/-- R123: the remainder of truncating division, which is the dividend at a zero divisor and 0 at the overflow pair. -/
theorem remSigned_eq_ofInt (a b : Word) : remSigned a b = BitVec.ofInt 16 ((sint a).tmod (sint b)) := by
  rw [remSigned, ← Int.tmod_def]
  split
  case isTrue hb => rw [hb, sint, sint, BitVec.ofNat_eq_ofNat, BitVec.toInt_zero, Int.tmod_zero, BitVec.ofInt_toInt]
  case isFalse =>
    split
    case isTrue hpair => obtain ⟨rfl, rfl⟩ := hpair; decide
    case isFalse => rfl

/-- The only quotient out of range is that of the overflow pair. -/
theorem sint_divSigned {a b : Word} (hb : b ≠ 0) (hpair : ¬(a = 0x8000 ∧ b = 0xFFFF)) :
    sint (divSigned a b) = (sint a).tdiv (sint b) := by
  rw [divSigned_eq_ofInt hb, ← BitVec.toInt_sdiv_of_ne_or_ne a b (Classical.not_and_iff_not_or_not.mp hpair),
    BitVec.ofInt_toInt]

/-- Every remainder is in range. -/
theorem sint_remSigned (a b : Word) : sint (remSigned a b) = (sint a).tmod (sint b) := by
  rw [remSigned_eq_ofInt, ← BitVec.toInt_srem, BitVec.ofInt_toInt]

/-- R122. -/
theorem uint_divUnsigned {b : Word} (hb : b ≠ 0) (a : Word) : uint (divUnsigned a b) = uint a / uint b := by
  rw [divUnsigned, if_neg hb, ← BitVec.udiv_def]
  exact BitVec.toNat_udiv

/-- R124, at a zero divisor too. -/
theorem uint_remUnsigned (a b : Word) : uint (remUnsigned a b) = uint a % uint b := by
  rw [remUnsigned, ← BitVec.umod_def]
  split
  case isTrue hb => rw [hb, ← BitVec.toNat_umod, BitVec.ofNat_eq_ofNat, BitVec.umod_zero]
  case isFalse => exact BitVec.toNat_umod

/-- R121, its three cases. -/
theorem divIs_divSigned (a b : Word) : DivIs a b (divSigned a b) :=
  ⟨fun hb => hb ▸ divSigned_zero a, fun ⟨ha, hb⟩ => by rw [ha, hb, divSigned_overflowPair],
    fun ⟨hb, hpair⟩ => sint_divSigned hb hpair⟩

/-- R123, its three cases. -/
theorem remIs_remSigned (a b : Word) : RemIs a b (remSigned a b) :=
  ⟨fun hb => hb ▸ remSigned_zero a, fun ⟨ha, hb⟩ => by rw [ha, hb, remSigned_overflowPair],
    fun _ => by rw [sint_remSigned, Int.tmod_def]⟩

/-! ## The laws of R125 -/

/-- A remainder of truncating division is zero or has the sign of the dividend. -/
theorem sint_remSigned_sign (a b : Word) :
    sint (remSigned a b) = 0 ∨ (sint (remSigned a b) < 0 ↔ sint a < 0) := by
  have hsign := Int.sign_tmod (sint a) (sint b)
  rw [← sint_remSigned] at hsign
  split at hsign
  case isTrue => exact .inl (Int.sign_eq_zero_iff_zero.mp hsign)
  case isFalse => exact .inr (by rw [← Int.sign_eq_neg_one_iff_neg, hsign, Int.sign_eq_neg_one_iff_neg])

theorem abs_sint_remSigned_lt {b : Word} (hb : b ≠ 0) (a : Word) : |sint (remSigned a b)| < |sint b| := by
  have hb' : sint b ≠ 0 := fun h => hb (BitVec.toInt_inj.mp h)
  rw [sint_remSigned, Int.abs_eq_natAbs, Int.abs_eq_natAbs, Int.natAbs_tmod, Nat.cast_lt]
  exact Nat.mod_lt _ (Int.natAbs_pos.mpr hb')

/-- The signed identity modulo 2^16, the corners among its cases: the integers' own identity under `BitVec.ofInt`. -/
theorem mul_divSigned_add_remSigned (a b : Word) : b * divSigned a b + remSigned a b = a := by
  by_cases hb : b = 0
  · rw [hb, remSigned_zero, zero_mul, zero_add]
  · calc b * divSigned a b + remSigned a b
        = BitVec.ofInt 16 (sint b * (sint a).tdiv (sint b) + (sint a).tmod (sint b)) := by
          rw [BitVec.ofInt_add, BitVec.ofInt_mul, ← divSigned_eq_ofInt hb, ← remSigned_eq_ofInt, BitVec.ofInt_toInt]
      _ = a := by rw [Int.mul_tdiv_add_tmod, BitVec.ofInt_toInt]

theorem uint_mul_divUnsigned_add_remUnsigned {b : Word} (hb : b ≠ 0) (a : Word) :
    uint b * uint (divUnsigned a b) + uint (remUnsigned a b) = uint a := by
  rw [uint_divUnsigned hb, uint_remUnsigned, Nat.div_add_mod]

theorem uint_remUnsigned_lt {b : Word} (hb : b ≠ 0) (a : Word) : uint (remUnsigned a b) < uint b := by
  rw [uint_remUnsigned]
  exact Nat.mod_lt _ (Nat.pos_of_ne_zero fun h => hb (BitVec.eq_of_toNat_eq h))

/-- The unsigned identity modulo 2^16: exact but at a zero divisor. -/
theorem mul_divUnsigned_add_remUnsigned (a b : Word) : b * divUnsigned a b + remUnsigned a b = a := by
  by_cases hb : b = 0
  · rw [hb, remUnsigned_zero, zero_mul, zero_add]
  · apply BitVec.eq_of_toNat_eq
    rw [BitVec.toNat_add, BitVec.toNat_mul, Nat.mod_add_mod, uint_mul_divUnsigned_add_remUnsigned hb a,
      Nat.mod_eq_of_lt a.isLt]

/-! ## The statements (O9 to O12) -/

/-- Settles O9: the low half has both forms, and each high half is the floor of its exact product. -/
theorem multiplyHalvesOfExactProduct : Obligations.MultiplyHalvesOfExactProduct :=
  fun s rd _ _ =>
    ⟨⟨decode_wordR 0b0000001 0b000 rfl rfl, _, rfl, mulLow_eq_ofInt _ _ ▸ wroteReg_writeReg_writePc s rd _ _,
        wroteReg_writeReg_writePc s rd _ _⟩,
      ⟨decode_wordR 0b0000001 0b001 rfl rfl, exec_wroteReg rfl (highHalf_eq_floor _)⟩,
      ⟨decode_wordR 0b0000001 0b010 rfl rfl, exec_wroteReg rfl (highHalf_eq_floor _)⟩,
      ⟨decode_wordR 0b0000001 0b011 rfl rfl, exec_wroteReg rfl (mulHighUU_eq_ofNat _ _)⟩⟩

/-- Settles O10: both complete for every divisor, and the quotient read back is that of the integers. -/
theorem divideTruncatesAndNeverTraps : Obligations.DivideTruncatesAndNeverTraps :=
  fun s rd rs1 rs2 =>
    ⟨⟨decode_wordR 0b0000001 0b100 rfl rfl, _, _, opRegReg_eq _ rd rs1 rs2 s, wroteReg_writeReg_writePc s rd _ _,
        divIs_divSigned _ _⟩,
      ⟨decode_wordR 0b0000001 0b101 rfl rfl, _, _, opRegReg_eq _ rd rs1 rs2 s, wroteReg_writeReg_writePc s rd _ _,
        fun hb => hb ▸ divUnsigned_zero _, fun hb => uint_divUnsigned hb _⟩⟩

/-- Settles O11: the remainder of truncating division takes its sign from the dividend. -/
theorem remainderOfDividendSign : Obligations.RemainderOfDividendSign :=
  fun s rd rs1 rs2 =>
    ⟨⟨decode_wordR 0b0000001 0b110 rfl rfl, _, _, opRegReg_eq _ rd rs1 rs2 s, wroteReg_writeReg_writePc s rd _ _,
        remIs_remSigned _ _, fun _ => sint_remSigned_sign _ _⟩,
      ⟨decode_wordR 0b0000001 0b111 rfl rfl, _, _, opRegReg_eq _ rd rs1 rs2 s, wroteReg_writeReg_writePc s rd _ _,
        fun hb => hb ▸ remUnsigned_zero _, fun _ => uint_remUnsigned _ _⟩⟩
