-- ==== Sys2Proof/Certificates/Slice0/Obligations.lean ====
section
/-! DEFINITION. The statements for the provers. -/

open Sys2Proof Sys2Proof.Machine

/-! Encoding and decoding. -/

/-- Decoding the word of any instruction, under any admissible ENC, gives the instruction back; a pseudo-op gives its
expansion (30_encoding.md R56, R58, R66, R67; R56 and R67 are marked as the spec's own inference). -/
def Obligations.DecodeOfEncodeIsTheInstruction : Prop :=
  ∀ e : Enc, e.Admissible → ∀ i : Instr, decode e (encode e i) = .instr (coreOf i)

/-- A word that decodes to an instruction is the word of that instruction: decoding drops no bit (R56, R67, the spec's
own inference). -/
def Obligations.EncodeOfDecodeIsTheWord : Prop :=
  ∀ (e : Enc) (w : InstrWord) (i : Instr), decode e w = .instr i → encode e i = w ∧ coreOf i = i

/-- The word of each instruction is the sum of R56, operand by operand (the spec infers it from its R52 and R53). -/
def Obligations.WordIsTheSumOfItsFields : Prop :=
  ∀ e : Enc,
    (∀ rt bfa m fmsk fmap, (encode e (.crrweird rt bfa m fmsk fmap)).toNat =
      e.crrweird.po.toNat * 2 ^ 26 + rt.val * 2 ^ 21 + m.toNat * 2 ^ 20 + fmsk.toNat * 2 ^ 16 + bfa.val * 2 ^ 13 +
        e.crrweird.xoHi.toNat * 2 ^ 10 + fmap.toNat * 2 ^ 6 + e.crrweird.xoLo.toNat * 2) ∧
    (∀ rt bfa m fmsk fmap, (encode e (.crrweirdRc rt bfa m fmsk fmap)).toNat =
      e.crrweird.po.toNat * 2 ^ 26 + rt.val * 2 ^ 21 + m.toNat * 2 ^ 20 + fmsk.toNat * 2 ^ 16 + bfa.val * 2 ^ 13 +
        e.crrweird.xoHi.toNat * 2 ^ 10 + fmap.toNat * 2 ^ 6 + e.crrweird.xoLo.toNat * 2 + 1) ∧
    (∀ rt bfa fmsk fmap, (encode e (.mfcrrweird rt bfa fmsk fmap)).toNat =
      e.mfcrrweird.po.toNat * 2 ^ 26 + rt.val * 2 ^ 21 + fmsk.toNat * 2 ^ 16 + bfa.val * 2 ^ 13 +
        e.mfcrrweird.xoHi.toNat * 2 ^ 10 + fmap.toNat * 2 ^ 6 + e.mfcrrweird.xoLo.toNat * 2) ∧
    (∀ rt bfa fmsk fmap, (encode e (.mfcrrweirdRc rt bfa fmsk fmap)).toNat =
      e.mfcrrweird.po.toNat * 2 ^ 26 + rt.val * 2 ^ 21 + fmsk.toNat * 2 ^ 16 + bfa.val * 2 ^ 13 +
        e.mfcrrweird.xoHi.toNat * 2 ^ 10 + fmap.toNat * 2 ^ 6 + e.mfcrrweird.xoLo.toNat * 2 + 1) ∧
    (∀ bf ra m fmsk fmap, (encode e (.mtcrrweird bf ra m fmsk fmap)).toNat =
      e.mtcrrweird.opcode.po.toNat * 2 ^ 26 + ra.val * 2 ^ 21 + m.toNat * 2 ^ 20 + fmsk.toNat * 2 ^ 16 +
        bf.val * 2 ^ 13 + e.mtcrrweird.opcode.xoHi.toNat * 2 ^ 10 + fmap.toNat * 2 ^ 6 +
        e.mtcrrweird.opcode.xoLo.toNat * 2 + e.mtcrrweird.b31.toNat) ∧
    (∀ bf ra m fmsk fmap, (encode e (.mtcrweird bf ra m fmsk fmap)).toNat =
      e.mtcrweird.opcode.po.toNat * 2 ^ 26 + ra.val * 2 ^ 21 + m.toNat * 2 ^ 20 + fmsk.toNat * 2 ^ 16 +
        bf.val * 2 ^ 13 + e.mtcrweird.opcode.xoHi.toNat * 2 ^ 10 + fmap.toNat * 2 ^ 6 +
        e.mtcrweird.opcode.xoLo.toNat * 2 + e.mtcrweird.b31.toNat) ∧
    (∀ bf bfa m fmsk fmap, (encode e (.mcrfm bf bfa m fmsk fmap)).toNat =
      e.mcrfm.opcode.po.toNat * 2 ^ 26 + bf.val * 4 * 2 ^ 21 + m.toNat * 2 ^ 20 + fmsk.toNat * 2 ^ 16 +
        bfa.val * 2 ^ 13 + e.mcrfm.opcode.xoHi.toNat * 2 ^ 10 + fmap.toNat * 2 ^ 6 +
        e.mcrfm.opcode.xoLo.toNat * 2 + e.mcrfm.b31.toNat) ∧
    (∀ bt bfa m fmsk fmap, (encode e (.crweirder bt bfa m fmsk fmap)).toNat =
      e.crweirder.opcode.po.toNat * 2 ^ 26 + bt.val * 2 ^ 21 + m.toNat * 2 ^ 20 + fmsk.toNat * 2 ^ 16 +
        bfa.val * 2 ^ 13 + e.crweirder.opcode.xoHi.toNat * 2 ^ 10 + fmap.toNat * 2 ^ 6 +
        e.crweirder.opcode.xoLo.toNat * 2 + e.crweirder.b31.toNat)

/-- The pseudo-ops have the words of their expansions (41_gpr_to_cr.md R96, R97, R98): RA 0; for mtcri M 0, fmsk 15
and the complement of fmap; for mtcrset M 1 and fmap 0; for mtcrclr M 1 and fmap 15. That they have a constructor is the
model's choice (notes/assumptions/23.md). -/
def Obligations.PseudoOpWordsAreTheirExpansions : Prop :=
  ∀ (e : Enc) (bf : FieldNum) (v : Nibble),
    (∃ u : Nibble, u.toNat = 15 - v.toNat ∧ encode e (.mtcri bf v) = encode e (.mtcrweird bf 0 false 15 u)) ∧
    encode e (.mtcrset bf v) = encode e (.mtcrweird bf 0 true v 0) ∧
    encode e (.mtcrclr bf v) = encode e (.mtcrweird bf 0 true v 15)

/-- Under an admissible ENC no word matches two of the six instructions, and no word decodes ambiguously
(R58, R67; the assumption on ENC is the spec's decision D7). -/
def Obligations.AtMostOneInstructionMatches : Prop :=
  ∀ e : Enc, e.Admissible → ∀ w : InstrWord,
    (∀ op op', WordMatches e op w → WordMatches e op' w → op = op') ∧ decode e w ≠ .ambiguous

/-- A word is illegal exactly when it matches none of the six, in the bit positions of R67 (R61, R67; the spec's
decisions D8 and D16, notes/assumptions/10.md and 11.md). -/
def Obligations.IllegalExactlyWhenNoInstructionMatches : Prop :=
  ∀ (e : Enc) (w : InstrWord), decode e w = .illegal ↔ ∀ op, ¬ WordMatches e op w

/-- Under an admissible ENC a word is refused exactly when it matches mfcrrweird with bit 11 set or mcrfm with bit 9 or
10 set (R60, R67; the refusal is the spec's decision, notes/assumptions/9.md). -/
def Obligations.ReservedExactlyWhenAReservedBitIsSet : Prop :=
  ∀ e : Enc, e.Admissible → ∀ (w : InstrWord) (op : Op),
    decode e w = .reserved op ↔ WordMatches e op w ∧ ReservedBitSet op w
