/-- Settles O57: both sides say that four bytes are listed and that they make the word. -/
theorem wordsLieInTheirByteOrder : Obligations.WordsLieInTheirByteOrder := by
  intro m en a w
  simp only [memWord_eq_some_iff, wordOfBytes_eq_iff]
  constructor
  · rintro ⟨b0, b1, b2, b3, ⟨hr0, hr1, hr2, hr3⟩, hb0, hb1, hb2, hb3⟩ i hi
    interval_cases i
    · exact ⟨b0, hr0, hb0⟩
    · exact ⟨b1, hr1, hb1⟩
    · exact ⟨b2, hr2, hb2⟩
    · exact ⟨b3, hr3, hb3⟩
  · intro h
    obtain ⟨b0, hr0, hb0⟩ := h 0 (by omega)
    obtain ⟨b1, hr1, hb1⟩ := h 1 (by omega)
    obtain ⟨b2, hr2, hb2⟩ := h 2 (by omega)
    obtain ⟨b3, hr3, hb3⟩ := h 3 (by omega)
    exact ⟨b0, b1, b2, b3, ⟨hr0, hr1, hr2, hr3⟩, hb0, hb1, hb2, hb3⟩

/-! What a step runs (R41, 30_encoding.md R67). -/

theorem stepWord_of_decode_instr {s : State} {w : InstrWord} {i : Instr} (h : decode s.enc w = .instr i) :
    stepWord w s = exec i s := by
  rw [stepWord, h]

/-- Settles O37: at an aligned pc the step is that of the fetched word, which runs what it decodes to. -/
theorem stepRunsTheDecodedInstruction : Obligations.StepRunsTheDecodedInstruction :=
  fun _ _ _ haligned hfetch hdecode => (step_aligned_word haligned hfetch).trans (stepWord_of_decode_instr hdecode)

end Sys2Proof.Machine

/-! Encoding and decoding (30_encoding.md): what decoding answers (R60, R61, R67), the word of every instruction and back
(R56), assembly lines (R55, R64, R65), and the pseudo-ops (R66). -/

namespace Sys2Proof

/-! What decoding answers, by which instructions match (R67). -/

theorem decode_eq_illegal_iff {e : Enc} {w : InstrWord} :
    decode e w = .illegal ↔ matchingOps e (fieldsOfWord w) = [] := by
  rcases decode_cases e w with ⟨hops, hd⟩ | ⟨op, hops, _, hd⟩ | ⟨op, hops, _, hd⟩ | ⟨hlen, hd⟩
  · simp [hops, hd]
  · simp [hops, hd]
  · simp [hops, hd]
  · simp [hd, List.ne_nil_of_length_pos (Nat.zero_lt_of_lt hlen)]

theorem decode_eq_reserved {e : Enc} {w : InstrWord} {op : Op} (h : decode e w = .reserved op) :
    matchesOp e (fieldsOfWord w) op = true ∧ reservedSet op (fieldsOfWord w) = true := by
  rcases decode_cases e w with ⟨_, hd⟩ | ⟨_, hops, hreserved, hd⟩ | ⟨_, _, _, hd⟩ | ⟨_, hd⟩ <;> cases hd.symm.trans h
  exact ⟨mem_matchingOps.mp (hops ▸ List.mem_singleton_self _), hreserved⟩

theorem decode_eq_instr {e : Enc} {w : InstrWord} {i : Instr} (h : decode e w = .instr i) :
    ∃ op, matchesOp e (fieldsOfWord w) op = true ∧ reservedSet op (fieldsOfWord w) = false ∧
      readOperands op (fieldsOfWord w) = i := by
  rcases decode_cases e w with ⟨_, hd⟩ | ⟨_, _, _, hd⟩ | ⟨op, hops, hreserved, hd⟩ | ⟨_, hd⟩ <;> cases hd.symm.trans h
  exact ⟨op, mem_matchingOps.mp (hops ▸ List.mem_singleton_self op), hreserved, rfl⟩

/-- A word that matches two instructions matches some instruction, and under an admissible ENC that one alone. -/
theorem decode_ne_ambiguous {e : Enc} (he : e.Admissible) (w : InstrWord) : decode e w ≠ .ambiguous := by
  intro h
  rcases decode_cases e w with ⟨_, hd⟩ | ⟨_, _, _, hd⟩ | ⟨_, _, _, hd⟩ | ⟨htwo, hd⟩ <;> cases hd.symm.trans h
  obtain ⟨op, hop⟩ := List.exists_mem_of_length_pos (Nat.zero_lt_of_lt htwo)
  have hone := matchingOps_eq_single he (mem_matchingOps.mp hop)
  simp [hone] at htwo

/-- Under an admissible ENC a word is decoded as the instruction that it matches. -/
theorem decode_of_matchesOp {e : Enc} (he : e.Admissible) {w : InstrWord} {op : Op}
    (h : matchesOp e (fieldsOfWord w) op = true) :
    decode e w = if reservedSet op (fieldsOfWord w) then .reserved op
      else .instr (readOperands op (fieldsOfWord w)) :=
  decode_eq_of_single (matchingOps_eq_single he h)

/-! From the instruction to its word and back (R56). -/

/-- The laws of the eleven rows, for an instruction of any row. -/
theorem fields_statement (i : Instr) : Laws.Fields.Statement i := by
  cases i with
  | crrweird => exact Laws.Fields.crrweird _ _ _ _ _
  | crrweirdRc => exact Laws.Fields.crrweirdRc _ _ _ _ _
  | mfcrrweird => exact Laws.Fields.mfcrrweird _ _ _ _
  | mfcrrweirdRc => exact Laws.Fields.mfcrrweirdRc _ _ _ _
  | mtcrrweird => exact Laws.Fields.mtcrrweird _ _ _ _ _
  | mtcrweird => exact Laws.Fields.mtcrweird _ _ _ _ _
  | mcrfm => exact Laws.Fields.mcrfm _ _ _ _ _
  | crweirder => exact Laws.Fields.crweirder _ _ _ _ _
  | mtcri => exact Laws.Fields.mtcri _ _
  | mtcrset => exact Laws.Fields.mtcrset _ _
  | mtcrclr => exact Laws.Fields.mtcrclr _ _

/-- Settles O1: the word's fields are the instruction's, so the word matches its record, has no reserved bit set and
reads back as its core instruction. -/
theorem decodeOfEncodeIsTheInstruction : Obligations.DecodeOfEncodeIsTheInstruction := by
  intro e he i
  obtain ⟨hmatch, hreserved, hread⟩ := fields_statement i e
  rw [← fieldsOfWord_encode] at hmatch hreserved hread
  rw [decode_of_matchesOp he hmatch, hreserved, hread]
  rfl

theorem coreOf_readOperands (op : Op) (f : WordFields) : coreOf (readOperands op f) = readOperands op f := by
  cases op with
  | crrweird => simp only [readOperands]; split <;> rfl
  | mfcrrweird => simp only [readOperands]; split <;> rfl
  | mtcrrweird => rfl
  | mtcrweird => rfl
  | mcrfm => rfl
  | crweirder => rfl

/-- Reading the operands loses no field of a word that matches: the compared fields are ENC's, the blank bits are 0, and
every other field is an operand. -/
theorem fieldsOfInstr_readOperands {e : Enc} {op : Op} {f : WordFields} (hmatch : matchesOp e f op = true)
    (hreserved : reservedSet op f = false) : fieldsOfInstr e (readOperands op f) = f := by
  obtain ⟨po, f6, m, fmsk, f16, xoHi, fmap, xoLo, l⟩ := f
  obtain ⟨hpo, hxoHi, hxoLo, hl⟩ := (matchesOp_iff e _ op).mp hmatch
  dsimp only at hpo hxoHi hxoLo hl
  subst hpo hxoHi hxoLo
  cases op with
  | crrweird =>
    by_cases h : l = 1
    · simp [readOperands, fieldsOfInstr, fieldsWith, Enc.opcode, h]
    · simp [readOperands, fieldsOfInstr, fieldsWith, Enc.opcode, bit_eq_zero h]
  | mfcrrweird =>
    have hm : m = 0 := by simpa [reservedSet] using hreserved
    by_cases h : l = 1
    · simp [readOperands, fieldsOfInstr, fieldsWith, Enc.opcode, h, hm]
    · simp [readOperands, fieldsOfInstr, fieldsWith, Enc.opcode, bit_eq_zero h, hm]
  | mtcrrweird => simp [readOperands, fieldsOfInstr, fieldsWith, Enc.opcode, hl _ rfl]
  | mtcrweird => simp [readOperands, fieldsOfInstr, fieldsWith, Enc.opcode, hl _ rfl]
  | mcrfm =>
    have hblank : mcrfmBlank f6 = 0#2 := by simpa [reservedSet] using hreserved
    simp [readOperands, fieldsOfInstr, fieldsWith, Enc.opcode, hl _ rfl, mcrfm_f6_of_blank hblank]
  | crweirder => simp [readOperands, fieldsOfInstr, fieldsWith, Enc.opcode, hl _ rfl]

/-- Settles O2: an instruction is answered for a matching word with no reserved bit set, whose fields are all kept. -/
theorem encodeOfDecodeIsTheWord : Obligations.EncodeOfDecodeIsTheWord := by
  intro e w i h
  obtain ⟨op, hmatch, hreserved, rfl⟩ := decode_eq_instr h
  refine ⟨?_, coreOf_readOperands op _⟩
  rw [encode, fieldsOfInstr_readOperands hmatch hreserved, wordOfFields_fieldsOfWord]

/-- The sum of R56 for the fields of an instruction's word. -/
theorem wordOfFields_fieldsWith_toNat (o : Opcode) (f6 : BitVec 5) (m : Bool) (fmsk : Nibble) (f16 : BitVec 3)
    (fmap : Nibble) (l : BitVec 1) :
    (wordOfFields (fieldsWith o f6 m fmsk f16 fmap l)).toNat =
      o.po.toNat * 2 ^ 26 + f6.toNat * 2 ^ 21 + m.toNat * 2 ^ 20 + fmsk.toNat * 2 ^ 16 + f16.toNat * 2 ^ 13 +
        o.xoHi.toNat * 2 ^ 10 + fmap.toNat * 2 ^ 6 + o.xoLo.toNat * 2 + l.toNat := by
  rw [wordOfFields_toNat, fieldsWith, BitVec.toNat_ofBool]

/-- Settles O3: each form's word is the sum over its own fields, where a form without M or Rc has 0 in its place. -/
theorem wordIsTheSumOfItsFields : Obligations.WordIsTheSumOfItsFields := by
  intro e
  refine ⟨?crrweird, ?crrweirdRc, ?mfcrrweird, ?mfcrrweirdRc, ?mtcrrweird, ?mtcrweird, ?mcrfm, ?crweirder⟩
  case mcrfm =>
    intros
    rw [encode, fieldsOfInstr, wordOfFields_fieldsWith_toNat, mcrfm_f6_toNat, field3_toNat]
  all_goals
    intros
    simp [encode, fieldsOfInstr, wordOfFields_fieldsWith_toNat]

/-! Words that match none, one or more of the six, and reserved bits (R58, R60, R61). -/

theorem extract_ne_zero_iff {n : Nat} (w : BitVec n) (lo len : Nat) :
    w.extractLsb' lo len ≠ 0 ↔ ∃ i < len, w.getLsbD (lo + i) = true := by
  rw [ne_eq, BitVec.eq_of_getLsbD_eq_iff]
  simp

/-- The blank bits of mcrfm as bits of the word. -/
theorem mcrfmBlank_f6 (w : InstrWord) : mcrfmBlank (fieldsOfWord w).f6 = w.extractLsb' 21 2 :=
  BitVec.eq_of_getLsbD_eq fun i hi => by
    simp [mcrfmBlank, fieldsOfWord, hi, Nat.lt_of_lt_of_le hi]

•••••

- **Work instruction**
Up to and including the line with "theorem remIs_remSigned (a", please return the records exactly, beginning from their first line.

- **Result of the exercise**
/-- R123: the remainder of truncating division, which is the dividend at a zero divisor and 0 at the overflow pair. -/
theorem remSigned_eq_ofInt (a b : Word) : remSigned a b = BitVec.ofInt 16 ((sint a).tmod (sint b)) := by
  rw [remSigned, ← Int.tmod_def]
  split
  case isTrue hb => rw [hb, sint, sint, BitVec.ofNat_eq_ofNat, BitVec.toInt_zero, Int.tmod_zero, BitVec.ofInt_toInt]
  case isFalse =>
    split
    case isTrue hpair => obtain ⟨rfl, rfl⟩ := hpair; decide
    case isFalse => rfl

/-- The only quotient out of range is that of the overflow pair. -/
theorem sint_divSigned {a b : Word} (hb : b ≠ 0) (hpair : ¬(a = 0x8000 ∧ b = 0xFFFF)) :
    sint (divSigned a b) = (sint a).tdiv (sint b) := by
  rw [divSigned_eq_ofInt hb, ← BitVec.toInt_sdiv_of_ne_or_ne a b (Classical.not_and_iff_not_or_not.mp hpair),
    BitVec.ofInt_toInt]

/-- Every remainder is in range. -/
theorem sint_remSigned (a b : Word) : sint (remSigned a b) = (sint a).tmod (sint b) := by
  rw [remSigned_eq_ofInt, ← BitVec.toInt_srem, BitVec.ofInt_toInt]

/-- R122. -/
theorem uint_divUnsigned {b : Word} (hb : b ≠ 0) (a : Word) : uint (divUnsigned a b) = uint a / uint b := by
  rw [divUnsigned, if_neg hb, ← BitVec.udiv_def]
  exact BitVec.toNat_udiv

/-- R124, at a zero divisor too. -/
theorem uint_remUnsigned (a b : Word) : uint (remUnsigned a b) = uint a % uint b := by
  rw [remUnsigned, ← BitVec.umod_def]
  split
  case isTrue hb => rw [hb, ← BitVec.toNat_umod, BitVec.ofNat_eq_ofNat, BitVec.umod_zero]
  case isFalse => exact BitVec.toNat_umod

/-- R121, its three cases. -/
theorem divIs_divSigned (a b : Word) : DivIs a b (divSigned a b) :=
  ⟨fun hb => hb ▸ divSigned_zero a, fun ⟨ha, hb⟩ => by rw [ha, hb, divSigned_overflowPair],
    fun ⟨hb, hpair⟩ => sint_divSigned hb hpair⟩

/-- R123, its three cases. -/
theorem remIs_remSigned (a b : Word) : RemIs a b (remSigned a b) :=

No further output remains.